Asked by a reporter who attacked her and invaded her home, the woman replied, “Well, the Ukrainians, of course.”
A man intercepted by an ANNA reporter after escaping Mariupol fought back tears as he pointed back to the Ukrainian military’s positions. “Azov, those bitches… people tried to evacuate… Azov… they executed the people… the monsters, scum… they shot them up, entire buses.”
“The Ukrainian army was shooting us, shooting at people,” said another man who fled Mariupol. “Right at our house.”
“Ukraine didn’t let us leave the city, we were blocked,” another evacuee stated. “The Ukrainian military arrived and said, under no circumstances are you to leave the city if the Russian Federation opens a humanitarian corridor for you.

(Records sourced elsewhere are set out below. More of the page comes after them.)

-- ==== Sys2Proof/Machine/ECopy.lean ====
section
/-!
DEFINITION. The copy engine's commands (R93, R252 to R258, R351) and the persist barrier (R352, R353).
-/
namespace Sys2Proof.Machine

/-! ## Starting -/

/-- The copy of a command that starts now. -/
def State.copyOf (s : State) (w : Who) (id : Nat) (c : Cmd) : Copy :=
  { gid := w.gid, kind := c.kind, pc := c.pc, args := c.args, dst := c.dst, core := w.core, ctx := w.ctx, team := w.g.team
    gen := s.genStamp w.core w.ctx, ordinal := c.ordinal, tag := s.stepTag, issue := id }

/-- A status written where a command names one, and logged (R383, R384). -/
def State.writeStatus (s : State) (gid ordinal : Nat) (dst : SReg) (v : DWord) : State :=
  if dst = 0 then s else s.modGroup gid fun g => (g.sput dst v).logS ordinal v

/-- A copy discarded by its guard (R93, R255, R257): the declared bytes are credited, the status is DISC alone. -/
def State.discardCopy (s : State) (w : Who) (id : Nat) (c : Cmd) : State :=
  let x := s.copyOf w id c
  ((s.dropCmd w.gid id).credit (s.copyEng id x) id (copyBytes c.args) x.barw c.pc).writeStatus w.gid c.ordinal c.dst 4

/-- The die of the weight store that a destination of `cpt.ws` translates into. -/
def State.wsDieOf (s : State) (x : Copy) (j i e : Nat) : Option Nat :=
  match s.resolveAs x.gen x.core x.ctx x.team 0 .weightWrite (x.dstAddr j i e) x.esz with
  | .ok (.home pa) _ => some ((pa - wsBase) / 2 ^ 29)
  | _ => none

/-- Die D of `cpt.ws` (R254): that of the first element, in the order (j, i, e), whose destination lies in a weight store. -/
def State.firstWsDie (s : State) (x : Copy) : Option Nat :=
  (List.range x.n2).findSome? fun j => (List.range x.n1).findSome? fun i => (List.range x.n0).findSome? fun e => s.wsDieOf x j i e

/-- A team of the context is resident on the die (R254). -/
def State.ctxOnDie (s : State) (c d : Nat) : Bool :=
  s.teams.any fun p => !p.2.retired && p.2.frame.isNone && p.2.core.die = d && (match aget s.launches p.2.launch with
    | some l => l.ctx = c
    | none => false)

/-- A copy starts; `cpt.ws` finds its die and whether a team of the context stands there. -/
def State.beginCopy (s : State) (w : Who) (id : Nat) (c : Cmd) : State :=
  let x := s.copyOf w id c
  if c.kind == .cptWs then
    let d := s.firstWsDie x
    let busy := match d with
      | some k => s.ctxOnDie w.ctx k
      | none => false
    (s.startCmd id).setCopy id { x with wsDie := d, busy := busy }
  else (s.startCmd id).setCopy id x

/-- A step of a copy command at the head of the C-queue: it starts, or its guard discards it. -/
def State.copyStep (s : State) (gid : Nat) (kind : CmdKind) : State :=
  match s.who gid with
  | none => s
  | some w =>
    match s.nextCmd w.g 2 kind with
    | some (id, c, false) => s.beginCopy w id c
    | some (id, c, true) => s.discardCopy w id c
    | none => s

/-- CPT_START (R252). -/
def execCptStart (gid : Nat) (s : State) : Out := .next (s.copyStep gid .cpt)

/-- CPT_IDX_START (R253). -/
def execCptIdxStart (gid : Nat) (s : State) : Out := .next (s.copyStep gid .cptIdx)

/-- CPT_WS_START (R254). -/
def execCptWsStart (gid : Nat) (s : State) : Out := .next (s.copyStep gid .cptWs)

/-- CPT_P_START (R351). -/
def execCptPStart (gid : Nat) (s : State) : Out := .next (s.copyStep gid .cptP)

/-! ## Elements and completion -/

/-- COPY_ELEMENT_LAND (R252, R257): a step of element (j, i, e): `fetch` reads, otherwise it is written and lands. For a lane's transfer
the element is the whole of it (R248). -/
def execCopyElementLand (id j i e : Nat) (fetch : Bool) (s : State) : Out :=
  match aget s.copies id with
  | none => .next s
  | some c =>
    if c.perLane then .next (s.laneCopyStep id c fetch)
    else if c.busy || c.n2 ≤ j || c.n1 ≤ i || c.n0 ≤ e then .next s
    else if fetch then .next (s.copyFetch id c j i e)
    else .next (s.copyWrite id c j i e)

/-- COPYSTAT at completion (R255). A copy turned away by a busy weight store faults in every element (R254). -/
def Copy.status (c : Copy) : DWord :=
  let cause := if c.busy then 5 else match firstFault c.faults with
    | some f => f.cause
    | none => 0
  let rows := if c.busy then c.n1 * c.n2 else c.frows.length
  dw (c.oor.toNat + c.inv.toNat * 2 + (if cause = 0 then 0 else 8) + cause * 16 + c.psn.toNat * 256 + min rows 0xFFFFFFFF * 2 ^ 32)

/-- The fault that the group takes for a completed copy (R256, R365). -/
def Copy.report (c : Copy) : Option EngFault :=
  if c.busy then some { key := 0, cause := 5, pc := c.pc, addr := c.args.getD 1 0 } else firstFault c.faults

/-- COPY_COMPLETE (R255, R256): every element is finished and every credit applied: the status first, then the fault. -/
def execCopyComplete (id : Nat) (s : State) : Out :=
  match aget s.copies id with
  | none => .next s
  | some c =>
    if c.perLane || !s.copyDone id c then .next s
    else
      let s1 := ({ s with copies := adel s.copies id }.dropCmd c.gid id).writeStatus c.gid c.ordinal c.dst c.status
      .next (match c.report with
        | some f => s1.takeLate c.gid (engFaultCause f false)
        | none => s1)

/-! ## pbar (R352, R353) -/

/-- PBAR_START (R352): it starts at the head of the C-queue; a discarded one completes at once. -/
def execPbarStart (gid : Nat) (s : State) : Out :=
  match aget s.groups gid with
  | none => .next s
  | some g =>
    match s.nextCmd g 2 .pbar with
    | some (id, _, false) => .next (s.startCmd id)
    | some (id, c, true) => .next ((s.dropCmd gid id).writeStatus gid c.ordinal c.dst 1).flushRemote
    | none => .next s

/-- A persist-scope write of a message that no persist barrier holds and that has not been settled. -/
def State.persistPending (s : State) (m : Msg) : Bool := m.persist ≠ 0 && m.rejected.isNone && !s.msgHeld m

/-- The group's persist-scope writes before its persist barrier have been accepted or rejected (R352). -/
def State.persistSettled (s : State) (gid : Nat) (g : Group) : Bool :=
  !((s.net.any fun x => x.2.gid = gid && s.persistPending x.2) ||
    (g.quar.any fun q => q.effects.any fun e => e.msgs.any fun m => s.persistPending m) ||
    (s.rels.any fun r => r.2.after.any fun m => m.gid = gid && s.persistPending m) ||
    s.images.any fun i => i.gid = gid)

/-- PBAR_COMPLETE (R352): earlier blocks and C-queue commands are over and the group's writes are settled; the held writes go on. -/
def execPbarComplete (gid : Nat) (s : State) : Out :=
  match aget s.groups gid with
  | none => .next s
  | some g =>
    match g.cq.head? with
    | none => .next s
    | some id =>
      match aget s.cmds id with
      | none => .next s
      | some c =>
        if c.kind == .pbar && c.started && !(g.lq.any fun i => i < id) && s.persistSettled gid g then
          .next ((s.dropCmd gid id).writeStatus gid c.ordinal c.dst 0).flushRemote
        else .next s

end Sys2Proof.Machine
end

We want to continue to use you as a human shield.”
The red line: lessons from Syria
Was the bombing of the Donetsk Academic Regional Drama Theater of Mariupol a false flag attack executed by Azov extremists to trigger NATO intervention, as some local residents claimed? If so, it was hardly the first cynical deception deployed by Ukraine’s government to draw the West into the conflict, and was unlikely to be the last.
On March 16, the day of the incident at the theater, US Secretary of State Antony Blinken declared that “we have real concerns that Russia could use a chemical weapon, another weapon of mass destruction.” In the next breath, Blinken pointed to Syria, where he claimed “we’ve seen them use or acquiesce to [chemical weapon] use.”
It was in Syria where the administration of President Barack Obama imposed its “red line” policy declaring that any chemical attack would automatically trigger a US military response. That policy set the stage for a series of incidents that appear to have been carried out by foreign backed Syrian opposition forces to compel the US to intervene against Damascus.
In the deadliest incident, hundreds of civilians were killed when sarin-filled rockets were fired – apparently from insurgent-controlled territory – at multiple sites in the Damascus suburb of Ghouta on August 21, 2013. After Obama blamed the Syrian government and prepared to launch strikes, dissenting administration officials leaked to the media that the intelligence blaming Damascus was in fact no “slam dunk,” a clear reference to the CIA’s pre-Iraq war fabrications. Journalist Seymour Hersh subsequently reported that the US had collected significant intelligence pointing to insurgent guilt in Ghouta. It was this information, Hersh reported, that convinced Obama to abandon his so-called “red line.”
Under President Donald Trump, the US attempted to revive the “red line” by bombing Syria over chemical weapons allegations in 2017 and 2018. But significant evidence in both cases points to staged incidents carried out by insurgents. In the case of the April 2017 incident in Khan Sheikhoun, Trump ignored intelligence and launched airstrikes on the Syrian military. And in the Damascus suburb of Douma the following year, OPCW investigators found no evidence of a chemical attack, but had their findings doctored and censored as US officials worked to pressure and co-opt the organization.
As a former US ambassador in the Middle East told journalist Charles Glass, “The ‘red line’ was an open invitation to a false-flag operation.”
Dubious allegations of a Russian attack on the theater in Mariupol have failed to trigger the Biden administration’s red line. The question now is how far Ukraine’s government is willing to go to trigger the no fly zone it needs to hold off the imminent defeat of its military forces.